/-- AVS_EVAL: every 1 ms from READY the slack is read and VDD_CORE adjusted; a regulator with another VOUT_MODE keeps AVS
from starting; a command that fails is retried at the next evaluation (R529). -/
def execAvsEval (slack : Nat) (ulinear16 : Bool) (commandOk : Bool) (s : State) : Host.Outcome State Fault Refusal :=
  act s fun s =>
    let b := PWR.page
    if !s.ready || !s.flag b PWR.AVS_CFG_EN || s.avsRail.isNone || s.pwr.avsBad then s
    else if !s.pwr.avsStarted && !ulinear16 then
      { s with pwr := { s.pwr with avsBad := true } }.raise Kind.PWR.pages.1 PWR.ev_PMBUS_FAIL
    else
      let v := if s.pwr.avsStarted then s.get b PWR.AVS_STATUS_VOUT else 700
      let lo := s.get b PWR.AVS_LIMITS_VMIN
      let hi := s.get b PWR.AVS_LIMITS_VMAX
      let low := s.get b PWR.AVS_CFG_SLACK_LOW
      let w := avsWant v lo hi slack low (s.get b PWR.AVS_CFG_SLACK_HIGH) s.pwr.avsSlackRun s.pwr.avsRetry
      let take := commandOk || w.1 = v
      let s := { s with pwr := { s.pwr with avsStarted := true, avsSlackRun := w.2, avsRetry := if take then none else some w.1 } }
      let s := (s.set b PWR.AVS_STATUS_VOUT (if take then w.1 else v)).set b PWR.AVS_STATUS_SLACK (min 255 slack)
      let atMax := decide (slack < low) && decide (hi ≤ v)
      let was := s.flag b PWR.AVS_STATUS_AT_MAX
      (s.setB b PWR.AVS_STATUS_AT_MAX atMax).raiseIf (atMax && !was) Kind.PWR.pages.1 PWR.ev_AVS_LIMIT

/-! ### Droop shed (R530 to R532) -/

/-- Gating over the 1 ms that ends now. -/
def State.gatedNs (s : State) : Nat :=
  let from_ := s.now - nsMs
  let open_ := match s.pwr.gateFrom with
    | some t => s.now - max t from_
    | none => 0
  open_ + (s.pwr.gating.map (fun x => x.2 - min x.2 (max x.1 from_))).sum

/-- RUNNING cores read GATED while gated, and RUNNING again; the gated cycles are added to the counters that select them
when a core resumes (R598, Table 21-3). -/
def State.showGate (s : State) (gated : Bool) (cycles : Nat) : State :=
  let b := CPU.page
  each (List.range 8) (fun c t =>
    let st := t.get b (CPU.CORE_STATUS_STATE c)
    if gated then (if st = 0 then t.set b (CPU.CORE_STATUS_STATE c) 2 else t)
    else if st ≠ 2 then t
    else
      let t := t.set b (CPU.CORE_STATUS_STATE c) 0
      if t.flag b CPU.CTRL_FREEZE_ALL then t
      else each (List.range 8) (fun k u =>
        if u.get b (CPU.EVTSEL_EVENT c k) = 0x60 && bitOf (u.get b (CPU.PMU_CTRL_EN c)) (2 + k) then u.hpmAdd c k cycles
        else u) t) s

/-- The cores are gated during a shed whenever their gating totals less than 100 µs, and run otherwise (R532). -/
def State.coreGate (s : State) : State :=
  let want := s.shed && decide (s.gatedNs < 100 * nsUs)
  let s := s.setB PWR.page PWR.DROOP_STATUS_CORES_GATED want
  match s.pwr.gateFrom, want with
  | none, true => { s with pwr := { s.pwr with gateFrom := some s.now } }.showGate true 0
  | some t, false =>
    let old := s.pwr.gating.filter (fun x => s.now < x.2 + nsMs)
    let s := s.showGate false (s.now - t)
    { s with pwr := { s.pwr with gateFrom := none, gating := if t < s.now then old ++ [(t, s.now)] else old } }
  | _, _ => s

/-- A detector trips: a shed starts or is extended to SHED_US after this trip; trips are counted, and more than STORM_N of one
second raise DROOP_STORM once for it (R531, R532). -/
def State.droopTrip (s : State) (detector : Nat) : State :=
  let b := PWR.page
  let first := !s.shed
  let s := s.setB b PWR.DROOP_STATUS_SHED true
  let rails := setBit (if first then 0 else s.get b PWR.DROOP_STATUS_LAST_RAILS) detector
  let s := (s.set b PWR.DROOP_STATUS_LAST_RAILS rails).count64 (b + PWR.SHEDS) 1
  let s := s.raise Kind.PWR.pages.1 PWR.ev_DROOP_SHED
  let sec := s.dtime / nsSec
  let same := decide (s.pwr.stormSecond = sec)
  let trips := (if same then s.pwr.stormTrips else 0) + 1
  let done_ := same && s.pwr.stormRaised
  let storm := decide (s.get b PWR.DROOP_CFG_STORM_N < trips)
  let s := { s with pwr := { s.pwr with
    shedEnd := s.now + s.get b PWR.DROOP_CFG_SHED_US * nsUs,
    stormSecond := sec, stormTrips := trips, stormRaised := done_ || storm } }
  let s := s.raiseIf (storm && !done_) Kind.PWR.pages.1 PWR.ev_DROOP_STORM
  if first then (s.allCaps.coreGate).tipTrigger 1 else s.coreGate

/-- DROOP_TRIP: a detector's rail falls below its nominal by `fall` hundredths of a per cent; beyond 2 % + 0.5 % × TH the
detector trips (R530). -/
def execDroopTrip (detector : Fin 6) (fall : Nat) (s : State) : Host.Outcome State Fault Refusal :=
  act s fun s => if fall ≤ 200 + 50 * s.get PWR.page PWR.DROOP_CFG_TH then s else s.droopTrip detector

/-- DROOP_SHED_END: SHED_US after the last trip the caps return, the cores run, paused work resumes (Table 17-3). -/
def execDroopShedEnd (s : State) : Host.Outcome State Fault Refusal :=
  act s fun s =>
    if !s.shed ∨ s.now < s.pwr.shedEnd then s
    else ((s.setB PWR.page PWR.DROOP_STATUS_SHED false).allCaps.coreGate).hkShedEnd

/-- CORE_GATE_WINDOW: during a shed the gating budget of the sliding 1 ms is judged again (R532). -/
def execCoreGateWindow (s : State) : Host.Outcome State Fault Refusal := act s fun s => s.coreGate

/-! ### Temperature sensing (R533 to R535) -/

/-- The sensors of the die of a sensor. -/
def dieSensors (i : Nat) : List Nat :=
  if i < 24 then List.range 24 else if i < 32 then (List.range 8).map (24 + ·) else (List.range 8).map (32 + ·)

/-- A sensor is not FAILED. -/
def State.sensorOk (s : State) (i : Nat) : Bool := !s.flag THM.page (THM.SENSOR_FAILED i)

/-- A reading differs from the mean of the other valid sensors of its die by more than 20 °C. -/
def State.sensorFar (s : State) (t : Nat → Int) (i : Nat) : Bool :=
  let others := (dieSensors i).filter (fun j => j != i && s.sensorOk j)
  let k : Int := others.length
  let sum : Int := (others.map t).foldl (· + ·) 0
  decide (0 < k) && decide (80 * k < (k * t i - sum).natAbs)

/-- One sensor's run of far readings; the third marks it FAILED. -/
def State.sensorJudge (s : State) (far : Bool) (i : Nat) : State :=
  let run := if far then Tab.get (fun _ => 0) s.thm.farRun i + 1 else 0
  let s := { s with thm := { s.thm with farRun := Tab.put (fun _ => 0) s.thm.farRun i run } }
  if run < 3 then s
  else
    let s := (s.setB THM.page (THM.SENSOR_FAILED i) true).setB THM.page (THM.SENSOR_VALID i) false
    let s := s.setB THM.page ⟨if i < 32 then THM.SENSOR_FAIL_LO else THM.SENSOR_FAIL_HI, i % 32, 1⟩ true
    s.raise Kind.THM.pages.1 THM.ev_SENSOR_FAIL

* [Description of the task] Reply with nothing but the number of lines in the entries that include "showGate".

* [Your solution] 3